The problem: Show each line of the entries below in which the word "values" appears.

Collected data entries:
-- ==== Sys2Proof/Machine/State.lean ====
section
/-! DEFINITION. The block's state as plain data (R22), its state after reset (R210), and the ways a step can stop. -/

namespace Sys2Proof.Machine

/-- The values of STATE that a rule produces (R23; 3 is never produced, S2, log 7). -/
inductive RxState where
  /-- 0: no frame expected. -/
  | idle
  /-- 1: a frame is being received. -/
  | recv
  /-- 2: a frame was received and VERDICT holds its result. -/
  | done
  deriving DecidableEq, Repr

/-- The values of VERDICT that a rule produces (R24, R183; 5 to 7 are never produced, S2, log 7). -/
inductive Verdict where
  /-- 0: no frame has completed since the last START, ABORT or reset. -/
  | none
  /-- 1: all three checks passed. -/
  | ok
  /-- 2: frame byte 2 is not 0. -/
  | deviceError
  /-- 3: frame byte 1 is not the expected register. -/
  | protocolMismatch
  /-- 4: the received checksum is not the computed one. -/
  | checksumError
  deriving DecidableEq, Repr

/-- The values of CAUSE that a rule produces (R180; 3 is never produced, S2, log 7). -/
inductive Cause where
  /-- 0: the command executed as its rule says. -/
  | accepted
  /-- 1: the word encodes no command. -/
  | illegal
  /-- 2: a legal command not allowed in the current STATE. -/
  | rejected
  deriving DecidableEq, Repr

/-- The moves R218 gives the host: issue a command word, or assert reset. -/
inductive HostInput where
  | command (w : Word)
  | reset
  deriving DecidableEq, Repr

/-- The architectural state of R22, the outputs RESP and CAUSE of R41, and two fields of the model's own
(`host`, log 1; `epoch`, log 6). DONE and the readable registers STAT, POS, CHKS, ACC are views of it. -/
structure State where
  /-- STATE (R23). -/
  fsm : RxState
  /-- VERDICT (R24). -/
  verdict : Verdict
  /-- EXPREG (R25). -/
  expreg : Byte
  /-- SOF (R30). -/
  sof : Byte
  /-- RXREG (R26). -/
  rxreg : Byte
  /-- ERRFLAG (R27). -/
  errflag : Byte
  /-- LEN (R28). -/
  len : Byte
  /-- CNT (R29). -/
  cnt : BitVec 9
  /-- SUM (R32). -/
  sum : Half
  /-- RXCHK (R33). -/
  rxchk : Half
  /-- CALCCHK (R34). -/
  calcchk : Half
  /-- EOF (R31). -/
  eof : Byte
  /-- PAYBUF (R50): the bytes written since reset, by strictly rising index; an unlisted byte is unspecified (log 5). -/
  paybuf : List Host.Cell
  /-- RESP, the response of the command just executed (R41). -/
  resp : Word
  /-- CAUSE, the outcome of the command just executed (R41, R180). -/
  cause : Cause
  /-- The model's own: what the host does next, first move first (log 1). -/
  host : List HostInput
  /-- The model's own: which reset the unspecified bytes of PAYBUF date from (log 6). -/
  epoch : Nat
  deriving DecidableEq, Repr

/-- The block right after reset (R22's reset column, R210). PAYBUF lists nothing: every byte is unspecified.
RESP and CAUSE: DESIGN CHOICE, log 4. `host` and `epoch`: DESIGN CHOICE, log 2, log 6. -/
def State.reset : State where
  fsm := .idle
  verdict := .none
  expreg := 0
  sof := 0
  rxreg := 0
  errflag := 0
  len := 0
  cnt := 0
  sum := 0
  rxchk := 0
  calcchk := 0
  eof := 0
  paybuf := []
  resp := 0
  cause := .accepted
  host := []
  epoch := 0

/-- The faults that stop the block: none. The spec gives every word in every state an effect (R73, R181, R182, R188),
so the type is empty, and no step can fault (DEDUCED, log 9; unsafe if the hardware could hang). -/
inductive Fault where
  deriving DecidableEq, Repr

/-- The refusals of the model. -/
inductive Refusal where
  /-- Raised only by an arm of `exec` whose instruction has no meaning yet, by its mnemonic; every arm has its
  meaning, so nothing raises it. Safe. -/
  | notModelled (mnemonic : String)
  deriving DecidableEq, Repr

end Sys2Proof.Machine
end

Task output:
/-- The values of STATE that a rule produces (R23; 3 is never produced, S2, log 7). -/
/-- The values of VERDICT that a rule produces (R24, R183; 5 to 7 are never produced, S2, log 7). -/
/-- The values of CAUSE that a rule produces (R180; 3 is never produced, S2, log 7). -/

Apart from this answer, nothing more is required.